- Dataset items
──────────
-- ==== Sys2Proof/Machine/Core.lean ====
section
/-! DEFINITION. The machine as the host reads it. -/

def Sys2Proof.core : Host.Core := {
  State := Sys2Proof.Machine.State,
  Fault := Sys2Proof.Machine.Fault,
  Refusal := Sys2Proof.Machine.Refusal,
  step := Sys2Proof.Machine.step,
  reset := Sys2Proof.Machine.State.reset }
end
──────────
Look through the data and show every line containing "State".

  State := Sys2Proof.Machine.State,
  reset := Sys2Proof.Machine.State.reset }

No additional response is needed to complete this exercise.